The time to use _exit() is when an exec fails in a forked child. In this case, you don’t want to use regular exit(), since that flushes any buffered data held by FILE* streams. When the parent later flushes its copies of the buffers, the buffered data ends up being written twice; obviously this is not good.

For example, suppose you wish to run a shell command and do the fork and exec yourself. Such code would look like this:

char *shellcommand = "...";
pid_t child;

if ((child = fork()) == 0) { /* child */
    execl("/bin/sh", "sh", "-c", shellcommand, NULL);
    _exit(errno == ENOENT ? 127 : 126);
}
/* parent continues */

The errno test and exit values follow conventions used by the POSIX shell. If a requested program doesn’t exist (ENOENT—no entry for it in a directory), then the exit value is 127. Otherwise, the file exists but couldn’t be exec’d for some other reason, so the exit status is 126. It’s a good idea to follow this convention in your own programs too.

Briefly, to make good use of exit() and atexit(), you should do the following:

  • Define a small set of exit status values that your program will use to communicate information to its caller. Use #defined constants or an enum for them in your code.

  • Decide if having callback functions for use with atexit() makes sense. If it does, register them in main() at the appropriate point; for example, after parsing options, and after initializing whatever data structures the callback functions are supposed to clean up. Remember that the functions are called in LIFO (last-in first-out) order.

  • Use exit() everywhere to exit from the program when something goes wrong, and exiting is the correct action to take. Use the error codes that you defined.

  • An exception is main(), for which you can use return if you wish. Our own style is generally to use exit() when there are problems and ’return 0’ at the end of main() if everything has gone well.

  • Use _exit() or _Exit() in a child process if exec() fails.

Recovering a Child’s Exit Status

When a process dies, the normal course of action is for the kernel to release all its resources. The kernel does retain the dead process’s exit status, as well as information about the resources it used during its lifetime, and the PID continues to be counted as being in use. Such a dead process is termed a zombie.

The parent process, be it the original parent or init, can recover the child’s exit status. Or, by use of BSD functions that aren’t standardized by POSIX, the exit status together with the resource usage information can be recovered. Status recovery is done by waiting for the process to die: This is also known as reaping the process.[2]

There is considerable interaction between the mechanisms that wait for children to die and the signal mechanisms we haven’t described yet. Which one to describe first is a bit of a chicken-and-egg problem; we’ve chosen to talk about the child-waiting mechanisms first, and Chapter 10, “Signals,” page 347, provides the full story on signals.

For now, it’s enough to understand that a signal is a way to notify a process that some event has occurred. Processes can generate signals that get sent to themselves, or signals can be sent externally by other processes or by a user at a terminal. For example, CTRL-C sends an “interrupt” signal, and CTRL-Z sends a job control “stop” signal.

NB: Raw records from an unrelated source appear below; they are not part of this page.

-- ==== Sys2Proof/Safety.lean ====
section
/-! DEFINITION. The terms claims are stated in: legality by state, the invariant of the core, and the values that the
model's exact numbers and indices stand for. -/

namespace Sys2Proof.Machine

/-! ### Legality by state (40_control.md R79) -/

/-- The table of R79, row by row: is the command legal in STATE? -/
def legalIn (i : Instr) (p : Phase) : Bool :=
  match i with
  | .nop | .rdreg _ => true
  | .reset => !p.isFatal
  | .wrcfg _ _ | .commit => p.isConfiguring
  | .wrfb _ _ | .rdfb _ | .rdcb _ | .crc8 _ | .crc8clr => !p.isFatal
  | .qneed | .frame | .ldpc | .interleave | .map | .bchenc | .rand | .bbhdr | .rdadj _ _ | .rdadjn _ =>
    p.tables.isSome

/-! ### The invariant -/

/-- What holds of the core in every state a run reaches. -/
structure State.Inv (s : State) : Prop where
  /-- FRAMEBUF is canonical and holds nothing beyond its 64800 bits (R39). -/
  frameBuf_wf : s.frameBuf.wf = true ∧ s.frameBuf.within 8100 = true
  /-- CELLBUF is canonical and holds nothing beyond its 32400 cells (R39). -/
  cellBuf_wf : s.cellBuf.wf = true ∧ s.cellBuf.within 32400 = true
  /-- Reserved bits of the configuration registers read 0 (R36). -/
  reserved_zero : s.cfg0 &&& wmaskCfg0 = s.cfg0 ∧ s.cfg1 &&& wmaskCfg1 = s.cfg1 ∧ s.cfg2 &&& wmaskCfg2 = s.cfg2 ∧
    s.cfg3 &&& wmaskCfg3 = s.cfg3
  /-- PBC is in 0 to 187 (R38). -/
  pbc_range : s.pbc.toNat < 188
  /-- FrameState, the warning state and LASTIO leave their reset values only in READY: only FRAME writes them. -/
  fresh_outside_ready : s.phase.tables = none →
    s.pbc = 0 ∧ s.pcrc = 0 ∧ s.ibc = 0 ∧ s.lastio = 0 ∧ s.syncWarn = false ∧ s.swcnt = 0
  /-- In READY the tables are those COMMIT builds from the configuration registers as they stand (R37, R79). -/
  tables_committed : ∀ t, s.phase.tables = some t → commitTables Config.params s.cfg0 s.cfg2 = .ok t
  /-- IBC is in 0 to INBAND_N − 1 when in-band signalling is on, and 0 when it is off (R38, R205). -/
  ibc_range : if cfgInband s.cfg0 ∧ s.phase.tables.isSome then s.ibc.toNat < cfgInbandN s.cfg2 else s.ibc = 0
  /-- SYNCWARN records that SWCNT has counted something (R269). -/
  warn_counted : s.syncWarn = true ↔ s.swcnt ≠ 0
  /-- In HEM nothing writes PCRC and no warning is raised (R199). -/
  hem_silent : cfgInMode s.cfg0 = .hem → s.pcrc = 0 ∧ s.swcnt = 0
  /-- LASTIO is 0 or its LAST_OUT is nbch (R34). -/
  last_out : ∀ t, s.phase.tables = some t → s.lastio = 0 ∨ s.lastio.toNat / 65536 = t.par.nbch
  /-- In FATAL, ERRCODE is the Fatal's code (R264, R268). -/
  fatal_code : s.phase = .fatal → s.errCode = .fatalLdpcTable ∨ s.errCode = .fatalLdpcCap
  /-- A CmdError code in ERRCODE means that CMDERR is set (R266). -/
  cmd_code : 6 ≤ s.errCode.code → s.cmdErr = true

/-! ### The values that exact numbers stand for (48_mapper.md R241) -/

/-- The real number an `ExactReal` stands for. -/
noncomputable def ExactReal.value (x : ExactReal) : ℝ :=
  (x.cosCoef * Real.cos (x.nanoDeg / 1000000000 * (Real.pi / 180)) +
    x.sinCoef * Real.sin (x.nanoDeg / 1000000000 * (Real.pi / 180))) / Real.sqrt x.energy

/-- The energy |z|² of a symbol. -/
noncomputable def ExactComplex.energy (z : ExactComplex) : ℝ :=
  ExactReal.value z.re ^ 2 + ExactReal.value z.im ^ 2

/-- The complex number an `ExactComplex` stands for. -/
noncomputable def ExactComplex.value (z : ExactComplex) : ℂ := ⟨ExactReal.value z.re, ExactReal.value z.im⟩

/-- Φ in radians (R244). -/
noncomputable def rotationAngle (m : Modulation) : ℝ := rotationNanoDeg m / 1000000000 * (Real.pi / 180)

/-- The amplitudes of R242 in the order of their labels, a label being the k = m/2 bits as a number, sign bit first. -/
def levelTable (m : Modulation) : List Int :=
  match m with
  | .qpsk => [1, -1]
  | .qam16 => [3, 1, -3, -1]
  | .qam64 => [7, 5, 1, 3, -7, -5, -1, -3]
  | .qam256 => [15, 13, 9, 11, 1, 3, 7, 5, -15, -13, -9, -11, -1, -3, -7, -5]

/-- The label that cell value `v` carries in its bits y_o, y_{o+2}, …: the real part's with o = 0, the imaginary part's
with o = 1 (R242). y_j is bit m − 1 − j of `v`. -/
def cellLabel (m : Modulation) (v o : Nat) : Nat :=
  let k := modBits m / 2
  ((List.range k).map fun t => v / 2 ^ (modBits m - 1 - (2 * t + o)) % 2 * 2 ^ (k - 1 - t)).sum

/-! ### The interleaver's map (47_interleaver.md R229) -/

/-- The cell and the cell bit (0 = MSB) that frame bit `i` goes to, without the regroup (R229). -/
def ilvPlace (m nc nr : Nat) (tw mx : List Nat) (i : Nat) : Nat × Nat :=
  let c := i / nr
  let r := (i % nr + tw.getD c 0) % nr
  let d := mx.getD c 0
  (r * (nc / m) + d / m, d % m)

/-! ### Data bytes of a frame (46_pipeline.md R198, R201) -/

/-- PCRC in NM when a frame that began at packet byte `pbc` has consumed `k` bytes of `input`: the CRC-8 of the payload
bytes since the last sync byte. `n` counts them; where that sync byte lies before the frame, the frame's bytes go on from
the PCRC it began with. -/
def slotCrc (pcrc : Byte) (pbc : Nat) (input : List Byte) (k : Nat) : Byte :=
  let n := (pbc + k + 187) % 188
  if n < k then crc8 ((input.drop (k - n)).take n) else (input.take k).foldl crc8Byte pcrc

end Sys2Proof.Machine
end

By default, many signals, such as the interrupt signal, cause the receiving process to die. Others, such as the job control signals, cause it to change state. The child waiting mechanisms can determine whether a process suffered death-by-signal, and, if so, which signal it was. The same is true for processes stopping and, on some systems, when a process continues.

Using POSIX Functions: wait() and waitpid()

The original V7 system call was wait(). The newer POSIX call, based on BSD functionality, is waitpid(). The function declarations are:

#include <sys/types.h>                                              POSIX
#include <sys/wait.h>

pid_t wait (int *status);
pid_t waitpid (pid_t pid, int *status, int options);

wait() waits for any child process to die; the information as to how it died is returned in *status. (We discuss how to interpret *status shortly.) The return value is the PID of the process that died or -1 if an error occurred.

If there is no child process, wait() returns -1 with errno set to ECHILD (no child process). Otherwise, it waits for the first child to die or for a signal to come in.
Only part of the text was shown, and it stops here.